The Company has implemented all new accounting pronouncements that are in effect. These pronouncements did not have any material impact on the financial statements unless otherwise disclosed, and the Company does not believe that there are any other new accounting pronouncements that have been issued that might have a material impact on its financial position or results of operations.

 

8
 

 

3.Notes Payable

 

a) On August 31, 2011, the Company issued a $9,985 promissory note to the President of the Company. Under the terms of the note, the amount is unsecured, due interest at 10% per annum, and due on demand. As of September 30, 2013, the Company recorded accrued interest of $2,164 (2012 - $1,165) in accounts payable and accrued liabilities.

 

b) On October 25, 2011, the Company issued a $9,985 promissory note to the President of the Company. Under the terms of the note, the amount is unsecured, due interest at 10% per annum, and due on demand. As of September 30, 2013, the Company recorded accrued interest of $1,934 (2012 - $936) in accounts payable and accrued liabilities.

 

c) On December 20, 2011, the Company issued a $9,985 promissory note to the President of the Company. Under the terms of the note, the amount is unsecured, due interest at 10% per annum, and due on demand. As of September 30, 2013, the Company recorded accrued interest of $1,781 (2012 - $782) in accounts payable and accrued liabilities.

 

d) On March 27, 2012, the Company issued a $9,985 promissory note to the President of the Company. Under the terms of the note, the amount is unsecured, due interest at 10% per annum, and due on demand. As of September 30, 2013, the Company recorded accrued interest of $1,513 (2012 - $514) in accounts payable and accrued liabilities.

 

4.Common Shares

 

a) On July 18, 2012, the Company issued 400,000 common shares at $0.10 per share for proceeds of $40,000.

 

b) On August 31, 2011, the Company issued 10,000,000 common shares as founders’ shares to the President and Director of the Company for services rendered.

 

5.Related Party Transactions

 

a)During the year ended September 30, 2013, the Company incurred $12,000 (2012 - $12,000) of management fees to the President and Director of the Company.

 

b)As of September 30, 2013, the Company owed $34,660 (2012 - $13,000) to the President and Director of the Company for financing of day-to-day operations and management fees.

 

6.Income Taxes

 

The Company has $125,190 of net operating losses carried forward to offset taxable income in future years which expire commencing in fiscal 2031. The income tax benefit differs from the amount computed by applying the US federal income tax rate of 34% to net loss before income taxes.

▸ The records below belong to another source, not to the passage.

-- ==== Sys2Proof/Machine/Ops.lean ====
section
/-! DEFINITION. What the run sequencer does with the result of a line (R15): emit its output line, or
take its error, the one shared operation every error goes through (R179). There is no return from an
error; the only way on is reset, the start of a new run (R181, R200). -/

namespace Sys2Proof.Machine

/-- The line encoded to `w`: it is consumed and its output line appended (R15). -/
def emit (w : Word) (s : State) : State :=
  { s with idx := s.idx + 1, out := s.out ++ [hex w], input := s.input.tail }

/-- Taking an error: its kind and the index of the failing line are recorded; `out` and `idx` keep
their values and no line is consumed (R15, R179). -/
def raiseError (k : ErrorKind) (s : State) : State := { s with fault := some ⟨k, s.idx⟩ }

/-- The sequencer's step with the result of the line: none once `fault` is set (R15, R181), else
emit the word or take the error. -/
def deliver (r : Except ErrorKind Word) (s : State) : Host.Outcome State Fault Refusal :=
  match s.fault with
  | some e => .fault (.runAborted e.kind e.index)
  | none =>
    match r with
    | .ok w    => .next (emit w s)
    | .error k => .next (raiseError k s)

/-- The event `reset`, at any time: a new run over the lines then given; nothing of the earlier run
survives (R20, R181, R200). -/
def startRun (lines : List Line) (_ : State) : State := { State.reset with input := lines }

/-- The environment presents `line` as the next one (R31). -/
def presentLine (line : Line) (s : State) : State := { s with input := line :: s.input }

/-- One step of the sequencer, given how an instruction is run: no step once `fault` is set, none
without a line; a line that does not parse takes its error; otherwise the parsed instruction runs
(R15, R22, R157). -/
def stepWith (run : Instr → State → Host.Outcome State Fault Refusal) (s : State) :
    Host.Outcome State Fault Refusal :=
  match s.fault with
  | some e => .fault (.runAborted e.kind e.index)
  | none =>
    match s.input with
    | [] => .refused .noLinePresented
    | line :: _ =>
      match parseLine line with
      | .ok i    => run i s
      | .error k => deliver (.error k) s

end Sys2Proof.Machine
end

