-- ==== Sys2Proof/Machine/Core.lean ====
section
/-! DEFINITION. The machine behind the host's interface. -/

def Sys2Proof.core : Host.Core :=
  { State := Sys2Proof.Machine.State, Fault := Sys2Proof.Machine.Fault,
    Refusal := Sys2Proof.Machine.Refusal, step := Sys2Proof.Machine.step,
    reset := Sys2Proof.Machine.State.reset }
end

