/-- Every instruction with an operand out of range takes the error `ValueOutOfRange`: it is recorded with
the current index, and `out`, `idx` and `input` keep their values (R15, R179; `input`: log 4). -/
def Obligations.OutOfRangeOperandsTakeTheError : Prop :=
  ∀ (i : Instr) (s : State), s.fault = none → i.wf = false →
    exec i s = .next
      { idx := s.idx, out := s.out, fault := some ⟨.valueOutOfRange, s.idx⟩, input := s.input }

/-- R174: what raises `ValueOutOfRange`; it is raised only for a line that parses completely, and every
one of the 18 mnemonics can raise it. -/
def Obligations.ValueOutOfRangeIsRaisedHere : Prop :=
  (∀ i, regField i = .error .valueOutOfRange ↔ 16 ≤ i) ∧
  (∀ w ∈ [6, 10, 14], ∀ v : Int, immField w v = .error .valueOutOfRange ↔
    v < -(2 : Int) ^ (w - 1) ∨ v > (2 : Int) ^ (w - 1) - 1) ∧
  (∀ l, encodeLine l = .error .valueOutOfRange ↔ ∃ i, parseLine l = .ok i ∧ i.wf = false) ∧
  (∀ m, ∃ l, lookup (tokens l) = .ok m ∧ encodeLine l = .error .valueOutOfRange)

/-- The frame of all 18 instructions: when one answers a next state, no error was recorded before, and
either one line was consumed and one output line appended, or only `fault` changed. Nothing else exists
to change: no flag, register or memory (R14, R16, R30). `input` is the model's own field (log 1), and
what becomes of it is the model's choice (log 4). -/
def Obligations.InstructionsChangeOnlyThis : Prop :=
  ∀ (i : Instr) (s t : State), exec i s = .next t → s.fault = none ∧
    ((∃ w, encodeFields i = .ok w ∧ t.idx = s.idx + 1 ∧ t.out = s.out ++ [hex w] ∧ t.fault = none ∧
        t.input = s.input.tail) ∨
     (∃ k, encodeFields i = .error k ∧ t.idx = s.idx ∧ t.out = s.out ∧ t.fault = some ⟨k, s.idx⟩ ∧
        t.input = s.input))

/-! ### The sequencer -/

/-- R19: the state after reset, with the Format Table holding its 18 entries. -/
def Obligations.ResetState : Prop :=
  State.reset.idx = 0 ∧ State.reset.out = [] ∧ State.reset.fault = none ∧
  Obligations.FormatTableHoldsTheEighteenRows

/-- Reset, at any time and after a fault too, starts a run that depends on its lines only (R20, R200); and
nothing else clears `fault`: no step and no instruction leads out of a state with an error recorded (R15,
R181). That reset hands the new lines over in `input` is the model's choice (log 1), and the outcome
`runAborted` where the sequencer has no step is its reading of R15 and R181 (log 3). -/
def Obligations.ResetStartsAnIndependentRun : Prop :=
  (∀ (lines : List Line) (s : State), (startRun lines s).idx = 0 ∧ (startRun lines s).out = [] ∧
    (startRun lines s).fault = none ∧ (startRun lines s).input = lines) ∧
  (∀ (lines : List Line) (s s' : State) (n : Nat),
    core.run n (startRun lines s) = core.run n (startRun lines s')) ∧
  (∀ (s : State) (e : ErrorRecord), s.fault = some e → step s = .fault (.runAborted e.kind e.index) ∧
    ∀ i, exec i s = .fault (.runAborted e.kind e.index))

/-- When the line at the head of `input`, the model's own field (log 1), parses to an instruction, the step
is that instruction's meaning and nothing else is added around it. -/
def Obligations.StepRunsTheDecodedInstruction : Prop :=
  ∀ (s : State) (line : Line) (rest : List Line) (i : Instr),
    s.input = line :: rest → parseLine line = .ok i → step s = exec i s

/-- The sequencer's step on the next line: emit, take the error, or none once `fault` is set (R15, for
`idx`, `out` and `fault`). That the next line stands at the head of `input`, that it is dropped when it
encodes and stays when it fails, is the model's (log 1, log 4). -/
def Obligations.SequencerStep : Prop :=
  (∀ (s : State) (line : Line) (rest : List Line), s.fault = none → s.input = line :: rest →
    (∀ w h, encodeLine line = .ok (w, h) → step s = .next
      { idx := s.idx + 1, out := s.out ++ [h], fault := none, input := rest }) ∧
    (∀ k, encodeLine line = .error k → step s = .next
      { idx := s.idx, out := s.out, fault := some ⟨k, s.idx⟩, input := s.input })) ∧
  (∀ (s t : State), s.fault ≠ none → step s ≠ .next t)

/-- A run goes on exactly while no error is recorded and a line is left; it ends with every line consumed,
or with `fault` set (R22); and it does end, within one step per line (R208). The lines left stand in the
model's own field `input` (log 1), and `noLinePresented` and `runAborted` are the model's names for the
two ends, where the spec gives no step (log 3). -/
def Obligations.EveryRunEnds : Prop :=
  (∀ s : State, (∃ t, step s = .next t) ↔ s.fault = none ∧ s.input ≠ []) ∧
  (∀ s : State, step s = .refused .noLinePresented ↔ s.fault = none ∧ s.input = []) ∧
  (∀ (s : State) (k : ErrorKind) (n : Nat),
    step s = .fault (.runAborted k n) ↔ s.fault = some ⟨k, n⟩) ∧
  (∀ s : State, core.run (s.input.length + 1) s = .refused .noLinePresented ∨
    ∃ k n, core.run (s.input.length + 1) s = .fault (.runAborted k n))

/-- Every step keeps the invariant of a run, from every state that meets it. Its clause on `input`, that a
recorded error is that of the line at its head, rests on the model's own field and on a failing line's
staying there (log 1, log 4). -/
def Obligations.StepKeepsTheInvariant : Prop :=
  ∀ s t : State, s.Inv → step s = .next t → t.Inv

/-- The state after reset, and the start of every run, meets the invariant. A run's lines stand in the
model's own field `input`, which is empty after reset by the model's choice (log 1). -/
def Obligations.ResetMeetsTheInvariant : Prop :=
  State.reset.Inv ∧ ∀ (lines : List Line) (s : State), (startRun lines s).Inv

/-- Lines are consumed in order, each once, and exactly the consumed ones are counted: the lines waiting
after a step are those before it less the consumed one, and consumed plus waiting is constant. `input` is
the model's own field (log 1, log 4). -/
def Obligations.LinesAreConsumedInOrder : Prop :=
  ∀ s t : State, step s = .next t →
    t.input = s.input.drop (t.idx - s.idx) ∧ t.idx + t.input.length = s.idx + s.input.length ∧
    s.idx ≤ t.idx ∧ t.idx ≤ s.idx + 1 ∧ s.out <+: t.out

/-- `EncodeRun` is the closed form of the sequencer fed all the lines from reset (R158). A failed run stops
at its failing line, with the outputs of the earlier lines in `out`, and has no further step. The model
feeds the lines through its own field `input` (log 1), leaves the failing line there (log 4), and answers
`runAborted` where there is no further step (log 3). -/
def Obligations.EncodeRunIsTheSequencer : Prop :=
  ∀ (lines : List Line) (s : State),
    (∀ out, encodeRun lines = .ok out ↔ core.run lines.length (startRun lines s) =
      .next { idx := lines.length, out := out, fault := none, input := [] }) ∧
    (∀ k i, encodeRun lines = .error ⟨k, i⟩ ↔ i < lines.length ∧ ∃ out,
      encodeRun (lines.take i) = .ok out ∧ core.run (i + 1) (startRun lines s) =
        .next { idx := i, out := out, fault := some ⟨k, i⟩, input := lines.drop i }) ∧
    (∀ k i, encodeRun lines = .error ⟨k, i⟩ → ∀ n, i + 2 ≤ n →
      core.run n (startRun lines s) = .fault (.runAborted k i))

/-- R159: line count, pointwise, first error, no influence of later lines, concatenation, empty run. (Law 6,
idempotence, holds of any function.) -/
def Obligations.LawsOfARun : Prop :=
  (∀ lines out, encodeRun lines = .ok out → out.length = lines.length) ∧
  (∀ lines out, encodeRun lines = .ok out ↔ out.length = lines.length ∧
    ∀ (j : Nat) l, lines[j]? = some l → ∃ w h, out[j]? = some h ∧ encodeLine l = .ok (w, h)) ∧
  (∀ lines k i, encodeRun lines = .error ⟨k, i⟩ →
    (∃ l, lines[i]? = some l ∧ encodeLine l = .error k) ∧
    (∀ (j : Nat) l, j < i → lines[j]? = some l → ∃ r, encodeLine l = .ok r) ∧
    ∀ later, encodeRun (lines.take (i + 1) ++ later) = .error ⟨k, i⟩) ∧
  (∀ a b x y, encodeRun a = .ok x → encodeRun b = .ok y → encodeRun (a ++ b) = .ok (x ++ y)) ∧
  encodeRun [] = .ok []

/-- What a line encodes to does not depend on earlier lines, on its position in the run or on how many lines
were encoded before (R10): two states about to read the same line append the same output line, or record the
same kind of error. The next line is read from the head of the model's own field `input` (log 1), and what
is recorded is R15's. -/
def Obligations.EncodingHasNoHistory : Prop :=
  ∀ (s s' : State) (line : Line) (rest rest' : List Line), s.fault = none → s'.fault = none →
    s.input = line :: rest → s'.input = line :: rest' →
    (∃ h t t', step s = .next t ∧ step s' = .next t' ∧ t.out = s.out ++ [h] ∧ t'.out = s'.out ++ [h] ∧
      t.fault = none ∧ t'.fault = none) ∨
    (∃ k t t', step s = .next t ∧ step s' = .next t' ∧ t.fault = some ⟨k, s.idx⟩ ∧
      t'.fault = some ⟨k, s'.idx⟩ ∧ t.out = s.out ∧ t'.out = s'.out)

/-- R160 and the codes of R170: the ports of one transaction. (With `ok` 0, the absent word and text are
the model's choice, log 7.) -/
def Obligations.PortsOfATransaction : Prop :=
  (∀ l w h, encodeLine l = .ok (w, h) →
    transact l = { ok := true, wordOut := some w, hexOut := some h, errOut := 0#3 }) ∧
  (∀ l k, encodeLine l = .error k → (transact l).ok = false ∧
    (k = .unknownInstruction ∧ (transact l).errOut = 1#3 ∨
     k = .operandCountMismatch ∧ (transact l).errOut = 2#3 ∨
     k = .malformedOperand ∧ (transact l).errOut = 3#3 ∨
     k = .valueOutOfRange ∧ (transact l).errOut = 4#3))

/-- R176: the encoder never raises `IOFailure`; code 5 stays reserved for it. -/
def Obligations.IOFailureIsNeverRaised : Prop :=
  (∀ l, encodeLine l ≠ .error .ioFailure) ∧ (∀ l, (transact l).errOut ≠ 5#3) ∧
  (∀ lines i, encodeRun lines ≠ .error ⟨.ioFailure, i⟩) ∧
  (∀ (s t : State) (n : Nat), s.fault = none → step s = .next t → t.fault ≠ some ⟨.ioFailure, n⟩) ∧
  errorCode .ioFailure = 5#3
end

As at September 30, 2013 and 2012, the Company had no uncertain tax positions.

 

   September 30,
2013
$
   September 30,
2012
$
 
           
Net loss before taxes   (18,399)   (92,149)
Statutory rate   34%   34%
           
Computed expected tax recovery   6,256    31,331 
Valuation allowance   (6,256)   (31,331)
           
Income tax provision        

 

9
 

 

6.Income Taxes (continued)

 

The significant components of deferred income taxes and assets as at September 30, 2013 and 2012 are as follows:

 

   2013
$
   2012
$
 
         
Net operating losses carried forward   42,565    36,309 
           
Valuation allowance   (42,565)   (36,309)
           
Net deferred income tax asset        

 

As at September 30, 2013, the Company is in arrears on filing its statutory corporate income tax returns and the amounts presented above are based on estimates. The actual losses available could differ from these estimates.

 

7.Subsequent Events

 

We have evaluated subsequent events through the date of issuance of the financial statements, and did not have any material recognizable subsequent events.